Is Anybody Out There?

Shameful, really, the neglect paid here. Just haven't done anything worth writing about here, haven't flashed anyone or sucked anyone or been touched by anyone at all.

Haven't had the desire to, actually. It seems like so much effort! It's all fine when I'm online and talking to some randy stranger, and we're turning each other on and talking about how much fun it will be to get together, and then we both cum together to thoughts of a blowjob or a fingering or just being plain naughty...

And then I'm done. And I have no desire to talk to this man again, for I know he'll want to meet, and I have indeed led him to believe I will meet him, and it's all just a tangled web and so I block him from contacting me.

And then I find another.

Not quite sure what to do about this pattern. I can't seem to stop myself from starting it, but perhaps I should stop myself from taking it as far as I do. On the other hand, though, what harm is there? So some married man got led on, thinking he would get to cheat on his wife, and he doesn't get to (with me, at least). Is that really something to feel sorry for?

At any rate, I do have plans I will be keeping this Saturday. A, whom I've mentioned before (and who is a reader here - say hi, A!), lives close to a town where I am attending a friend's party on Saturday. I will drive up there - it's about an hour from me - have fun with my friends - then peel off my bra and panties, perhaps throw on a skirt, and go meet A at a bar for some drinks and verbal foreplay.
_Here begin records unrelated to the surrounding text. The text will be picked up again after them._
-- ==== Sys2Proof/Syntax.lean ====
section
/-! DEFINITION. The commands: one constructor per row of the command table, and the data their operands carry. An
operand names what the command's sender chooses or what the outside world shows at that moment (a pin level, a device's
answer, the bytes of a frame); everything the hub itself knows is read from the state. -/

namespace Sys2Proof

/-- Who makes a register access (Table 0.6): requester ID, for IDs 10 and 11 the source node and member, and whether
the access is posted. -/
structure Access where
  req : BitVec 4
  node : BitVec 8
  mem : BitVec 2
  posted : Bool
  deriving DecidableEq, Repr

/-- The 20-byte frame header of Table 9.1, field by field. -/
structure Header where
  typ : BitVec 4
  tc : BitVec 3
  x : Bool
  hops : BitVec 9
  w : Bool
  len : BitVec 14
  dnode : BitVec 8
  dmem : BitVec 2
  snode : BitVec 8
  smem : BitVec 2
  tag : BitVec 8
  d : Bool
  np : Bool
  seq : BitVec 16
  adr : BitVec 64
  deriving DecidableEq, Repr

/-- A frame: header and payload bytes, in the order they are sent (R268, R270). -/
structure Frame where
  hdr : Header
  pay : List Byte
  deriving DecidableEq, Repr

/-- A request, as the bridge issues it or as a target takes it (Tables 7.1, 7.2): operation, 48-bit fabric address,
length in bytes, requester ID at the source, source node and member, tag, AGAIN, posted, class, sequence number and
write data. Node 0 as the source names this hub itself. -/
structure Request where
  op : BitVec 4
  addr : FabAddr
  len : Nat
  req : BitVec 4
  snode : BitVec 8
  smem : BitVec 2
  tag : BitVec 8
  again : Bool
  posted : Bool
  tc : BitVec 3
  seq : BitVec 16
  data : List Byte
  deriving DecidableEq, Repr

/-- What started a warm reset (Table 1.5, Table 1.10). -/
inductive WarmCause where
  /-- A write of GLB_RST_CTL.WARM by the requester given. -/
  | software (a : Access)
  /-- Fatal-error escalation (R446). -/
  | fatal
  /-- A ring-wide reset command (R298). -/
  | ring
  deriving DecidableEq, Repr

/-- A reset that ends with the cluster, region or P-die unconfigured (R22). -/
inductive ResetUnit where
  | cluster (c : Fin 8)
  | region (r : Fin 2)
  | pdie
  deriving DecidableEq, Repr

/-- The blocks that have a commit register (Table 17.1). -/
inductive CommitBlock where
  | lane (n : Fin 64) | gno | link (l : Fin 4) | rng | drn | lmp | swc | brg
  deriving DecidableEq, Repr

/-- The blocks whose counters run in a STATMODE (R264). -/
inductive StatBlock where
  | link (l : Fin 4) | rng | drn | lmp | swc | brg
  deriving DecidableEq, Repr

/-- A character a UART received, with its marks (Table 2.19). -/
structure UartChar where
  data : BitVec 9
  idle : Bool
  brk : Bool
  framing : Bool
  parity : Bool
  deriving DecidableEq, Repr

/-- What an I2C controller met on the bus while it executed one command word (Table 2.22). -/
structure I2cBus where
  nack : Bool
  arbLost : Bool
  rd : Byte
  deriving DecidableEq, Repr

/-- What reached an I2C target (Table 2.22): a byte written, or a byte read with or without the stretch running out. -/
inductive I2cTarget where
  | write (b : Byte) (first stop : Bool)
  | read
  deriving DecidableEq, Repr

/-- What asked for an SSI sample: a write of CFG2.SAMPLE, the PERIOD timer, or the drone-cycle boundary. -/
inductive SsiTrigger where
  | software (a : Access) | period | cycle
  deriving DecidableEq, Repr

/-- How a device bus access ended (R71). -/
inductive DeviceAnswer where
  | ok (data : List Byte)
  | nack
  | stretch
  | noDevice
  | isduRefused (code : BitVec 16)
  | poison
  deriving DecidableEq, Repr

/-- A CAN frame on the bus. -/
structure CanFrame where
  ide : Bool
  fdf : Bool
  brs : Bool
  esi : Bool
  rtr : Bool
  ident : BitVec 29
  dlc : BitVec 4
  data : List Byte
  deriving DecidableEq, Repr

/-- An error that ends a CAN frame: its LEC code (Table 4.2), where it fell, and the error-counter event of ISO
11898-1 it is. -/
structure CanError where
  code : BitVec 3
  dataPhase : Bool
  transmitter : Bool
  ctrlOrData : Bool
  dominantAfterFlag : Bool
  passiveNoDominant : Bool
  stuffInArb : Bool
  deriving DecidableEq, Repr

/-- What wakes a sleeping CAN controller (R138). -/
inductive CanWake where
  | dominant | frame (f : CanFrame) | request
  deriving DecidableEq, Repr

/-- An event of the Clause 99 verify exchange (R247). -/
inductive VerifyEvent where
  | verifyReceived | responseReceived | timerExpired
  deriving DecidableEq, Repr

/-- How a wait inside a partition ends when its condition does not hold at once (R367, R384): it times out, it is met
in time, or the DRAM training it waits for ends well with these values. -/
inductive Wait where
  | timeout | met | trained (vals : List W32)
  deriving DecidableEq, Repr

/-- A partition of a bundle: its PID word, the bytes of its image tiles, the digest its table entry states (Table 12.2),
and how the waits inside it end. -/
structure Partition where
  pid : W32
  raw : List Byte
  digest : BitVec 256
  waits : List Wait
  deriving DecidableEq, Repr

/-- What the boot ROM meets: the bundle member 0 forwards, for a stack boot (Table 12.6), and how the waits end. -/
structure BootSource where
  bundle : List Byte
  waits : List Wait
  deriving DecidableEq, Repr

/-- Where the bulk data of a mailbox command lies (R396): in the host window from a tile, or behind the message. -/
inductive Bulk where
  | window (tile : Nat)
  | inline (data : List Byte)
  deriving DecidableEq, Repr

/-- A host transmit descriptor and the buffer bytes it names (Table 13.2). -/
structure TxDesc where
  words : List W32
  buf : List Byte
  deriving DecidableEq, Repr

/-- How a frame's last byte arrives (R278, R279): good; failed by its CRC, cut short or with an uncorrectable FEC
codeword; or marked by an eclipse. -/
inductive FrameEnd where
  | good | bad | eclipsed
  deriving DecidableEq, Repr

/-- What a link's PCS and MAC merge report with a received frame (R241, R249): cut short by a loss of block lock, a
reassembly error, codewords that FEC corrected and that it could not. -/
structure RxEnd where
  cut : Bool := false
  mm : Bool := false
  corr : Nat := 0
  unc : Nat := 0
  deriving DecidableEq, Repr

/-- A link and the direction in which LPI begins: sent, or received (R261). -/
structure LpiAt where
  link : Fin 4
  rx : Bool := false
  deriving DecidableEq, Repr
We'll most likely end up in his car somewhere, me bent over his cock...I feel asleep last night a bit giddy, trying to decide what I would wear. Something that is respectable in front of my friends but, when braless, can be oh so naughty and suggestible...

1 Comments:

Blogger Romantic Sex Addiction said...

Do you have any fantasies you could write about? What was the first theme you ever masturbated to?